Following code snippet shows how to set custom tag name:
import aspose.pdf as ap
# Create PDF Document
with ap.Document() as document:
# Get Content for work with Tagged PDF
tagged_content = document.tagged_content
# Set Title and Language for Document
tagged_content.set_title("Tagged Pdf Document")
tagged_content.set_language("en-US")
# Create Logical Structure Elements
section_element = tagged_content.create_sect_element()
tagged_content.root_element.append_child(section_element, True)
paragraph_element1 = tagged_content.create_paragraph_element()
paragraph_element2 = tagged_content.create_paragraph_element()
paragraph_element3 = tagged_content.create_paragraph_element()
paragraph_element4 = tagged_content.create_paragraph_element()
paragraph_element1.set_text("P1. ")
paragraph_element2.set_text("P2. ")
paragraph_element3.set_text("P3. ")
paragraph_element4.set_text("P4. ")
paragraph_element1.set_tag("P1")
paragraph_element2.set_tag("Para")
paragraph_element3.set_tag("Para")
paragraph_element4.set_tag("Paragraph")
section_element.append_child(paragraph_element1, True)
section_element.append_child(paragraph_element2, True)
section_element.append_child(paragraph_element3, True)
section_element.append_child(paragraph_element4, True)
span_element1 = tagged_content.create_span_element()
span_element2 = tagged_content.create_span_element()
span_element3 = tagged_content.create_span_element()
span_element4 = tagged_content.create_span_element()
span_element1.set_text("Span 1.")
span_element2.set_text("Span 2.")
span_element3.set_text("Span 3.")
span_element4.set_text("Span 4.")
span_element1.set_tag("SPAN")
span_element2.set_tag("Sp")
span_element3.set_tag("Sp")
span_element4.set_tag("TheSpan")
paragraph_element1.append_child(span_element1, True)
paragraph_element2.append_child(span_element2, True)
paragraph_element3.append_child(span_element3, True)
paragraph_element4.append_child(span_element4, True)
# Save Tagged PDF Document
document.save(path_outfile)
Adding Structure Element into Elements
This feature is supported by version 19.4 or greater.
In order to set link structure elements in a Tagged PDF Document, Aspose.PDF offers LinkElement method of ITaggedContent interface. Following code snippet shows how to set structure elements in paragraph with text of Tagged PDF Document:
import aspose.pdf as ap
# Create PDF document
with ap.Document() as document:
tagged_content = document.tagged_content
# Setting Title and Nature Language for document
tagged_content.set_title("Link Elements Example")

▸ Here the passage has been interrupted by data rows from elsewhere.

-- ==== Sys2Proof/Machine/Brakes.lean ====
section
/-! DEFINITION. Brake runs: forces, the stage count, fin commands, releases and the capacity prediction (chapter 6). -/

namespace Sys2Proof.Machine

/-! ### Arithmetic (R98, R103 to R107) -/

/-- Division rounded up. -/
def ceilDiv (a b : Nat) : Nat := (a + (b - 1)) / b

/-- The speed of an interval of 1 to 65535 at a spacing (R98). -/
def speedOf (spacing interval : Nat) : Nat := if interval = 65535 then 0 else min (spacing * 100000 / interval) 20000

/-- A stage's effective force (R103). -/
def StageEntry.force (e : StageEntry) : Nat := ((e.nominal : Int) * (64 + e.trim) / 64).toNat

/-- The mass of a computation: a known weight or a stand-in, with the run's water, capped at 3000 kg (R104). -/
def RunEntry.mass (e : RunEntry) (weight : Nat) : Nat := min (weight + e.water) 3000

/-- The deceleration the fins must give for a speed (R105). -/
def RunEntry.decel (e : RunEntry) (v : Nat) : Nat :=
  if v ≤ e.exit then 0 else min (ceilDiv (v * v - e.exit * e.exit) (2 * e.length)) 100000 - e.passive

/-- The required force for a mass and a speed (R106). -/
def RunEntry.required (e : RunEntry) (m v : Nat) : Nat := ceilDiv (m * e.decel v) 1000

/-- Stage `i` (from 0) of run `r` (R102). -/
def State.stageOf (s : State) (r i : Nat) : StageEntry := s.stageE (8 * r + i)

/-- The available force of a stage: its effective force while its fin's node is ACTIVE (R103). -/
def State.available (s : State) (e : StageEntry) : Nat :=
  match s.actNode e.fin with
  | none => 0
  | some n => if s.nodeActive n then e.force else 0

/-- The available forces of stages 1 to `n` of a run, summed (R107, R115). -/
def State.capacity (s : State) (r n : Nat) : Nat := ((List.range n).map fun i => s.available (s.stageOf r i)).sum

/-- The stage count for a required force when no case of R108 applies: the smallest sufficient count from the larger of
the minimum and 1, or none (R107). -/
def State.stageCount? (s : State) (r : Nat) (e : RunEntry) (force : Nat) : Option Nat :=
  (List.range (e.stages + 1)).find? fun k => max e.minStages 1 ≤ k && force ≤ s.capacity r k

/-- The mass of a boat at a run, its class's maximum mass standing in for an absent weight (R104). -/
def State.massOf (s : State) (e : RunEntry) (x : Boat) : Nat := e.mass (x.weight.getD (s.clsE x.cls).max)

/-- The brake capacity prediction for a band speed and a weight (R84, R115). An undefined run does not pass (log 21). -/
def State.predict (s : State) (r speed weight : Nat) : Bool :=
  match s.runE r with
  | none => false
  | some e => e.required (e.mass weight) speed ≤ s.capacity r e.stages

/-! ### Fin commands (R111) -/

/-- The awaiting flag of stage `i` (from 0) of run `r`. -/
def State.setAwaiting (s : State) (r i : Nat) (x : Bool) : State :=
  s.modRun r fun q => { q with awaiting := q.awaiting.setIfInBounds i x }

/-- Some stage of the run is awaiting (R109). -/
def RunStatus.anyAwaiting (q : RunStatus) : Bool := q.awaiting.toList.any id

/-- A stage is handed a value: an ENGAGE that is listed sets its flag, a RETRACT clears it (R111). -/
def State.handFin (s : State) (r i : Nat) (v : ActValue) : State :=
  let fin := (s.stageOf r i).fin
  let s1 := s.hand fin v
  if v = .finEngage then (if s.handListed fin v then s1.setAwaiting r i true else s1) else s1.setAwaiting r i false

/-- Stages 1 to N are given their wanted values: ENGAGE up to `k`, RETRACT above; only differences are handed (R107,
R111). -/
def State.setFins (s : State) (r n k : Nat) : State :=
  (List.range n).foldl (fun s i =>
    let v := if i < k then ActValue.finEngage else .finRetract
    if (s.actS (s.stageOf r i).fin).commanded = some v then s else s.handFin r i v) s

/-- Every stage of a defined run becomes wanted ENGAGE, and the set boat and count become absent (R112, R114). -/
def State.restoreRun (s : State) (r : Nat) : State :=
  match s.runE r with
  | none => s
  | some e => (s.setFins r e.stages e.stages).modRun r fun q =>
    { q with boat := none, count := none, state := if q.anyAwaiting then .restoring else .ready }

/-- Every defined run is restored, on entry to STOP or CONFIG (R114). -/
def State.restoreRuns (s : State) : State := (s.restoreRun 0).restoreRun 1

/-- After a RUNTIME reset a run hands ENGAGE for every stage, whatever the actuators hold (R116). -/
def State.engageRun (s : State) (r : Nat) : State :=
  match s.runE r with
  | none => s
  | some e => ((List.range e.stages).foldl (fun s i => s.handFin r i .finEngage) s).modRun r fun q =>
    { q with boat := none, count := none, state := if q.anyAwaiting then .restoring else .ready }

/-- The flags of the stages of run `r` that use a fin are cleared; a RESTORING run with none left is READY (R111).
That every stage naming the fin is told, where unchecked tables have several, is the model's choice (log 47). -/
def State.finSettledIn (s : State) (fin r : Nat) : State :=
  match s.runE r with
  | none => s
  | some e =>
    let s1 := (List.range e.stages).foldl (fun s i => if (s.stageOf r i).fin = fin then s.setAwaiting r i false else s) s
    s1.modRun r fun q => if q.state = .restoring ∧ q.anyAwaiting = false then { q with state := .ready } else q

/-- An ENGAGE of a fin has completed, failed or been closed (R111, R133). That the actuator unit's own ENGAGE (R135, R167), which has
replaced the awaited one, counts as that ENGAGE is the model's choice (log 47). -/
def State.finSettled (s : State) (fin : Nat) : State := (s.finSettledIn fin 0).finSettledIn fin 1

/-- Run `r` is a defined run whose zone is `z` (R101). -/
def State.runIsAt (s : State) (r z : Nat) : Bool := (s.runE r).any fun e => e.zone == z

/-- The brake run whose zone is `z`, the only one by R101, is released when the zone's occupant leaves (R32, R112). -/
def State.runLeft (s : State) (z : Nat) : State :=
  [0, 1].foldl (fun s r => if s.runIsAt r z then s.restoreRun r else s) s

end Sys2Proof.Machine
end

tagged_content.set_language("en-US")
# Getting Root structure element (Document structure element)
root_element = tagged_content.root_element
paragraph_element_1 = tagged_content.create_paragraph_element()
root_element.append_child(paragraph_element_1, True)
link_element_1 = tagged_content.create_link_element()
paragraph_element_1.append_child(link_element_1, True)
link_element_1.hyperlink = ap.WebHyperlink("http://google.com")
link_element_1.set_text("Google")
link_element_1.alternate_descriptions = "Link to Google"
paragraph_element_2 = tagged_content.create_paragraph_element()
root_element.append_child(paragraph_element_2, True)
link_element_2 = tagged_content.create_link_element()
paragraph_element_2.append_child(link_element_2, True)
link_element_2.hyperlink = ap.WebHyperlink("http://google.com")
span_element_2 = tagged_content.create_span_element()
span_element_2.set_text("Google")
link_element_2.append_child(span_element_2, True)
link_element_2.alternate_descriptions = "Link to Google"
paragraph_element_3 = tagged_content.create_paragraph_element()
root_element.append_child(paragraph_element_3, True)
link_element_3 = tagged_content.create_link_element()
paragraph_element_3.append_child(link_element_3, True)
link_element_3.hyperlink = ap.WebHyperlink("http://google.com")
span_element_31 = tagged_content.create_span_element()
span_element_31.set_text("G")
span_element_32 = tagged_content.create_span_element()
span_element_32.set_text("Google")
link_element_3.append_child(span_element_31, True)
link_element_3.set_text("-")
link_element_3.append_child(span_element_32, True)
link_element_3.alternate_descriptions = "Link to Google"
paragraph_element_4 = tagged_content.create_paragraph_element()
root_element.append_child(paragraph_element_4, True)
link_element_4 = tagged_content.create_link_element()
paragraph_element_4.append_child(link_element_4, True)
link_element_4.hyperlink = ap.WebHyperlink("http://google.com")
link_element_4.set_text(
"The multiline link: Google Google Google Google Google Google Google Google Google Google Google Google Google Google Google Google Google Google Google Google")
link_element_4.alternate_descriptions = "Link to Google (multiline)"
paragraph_element_5 = tagged_content.create_paragraph_element()
root_element.append_child(paragraph_element_5, True)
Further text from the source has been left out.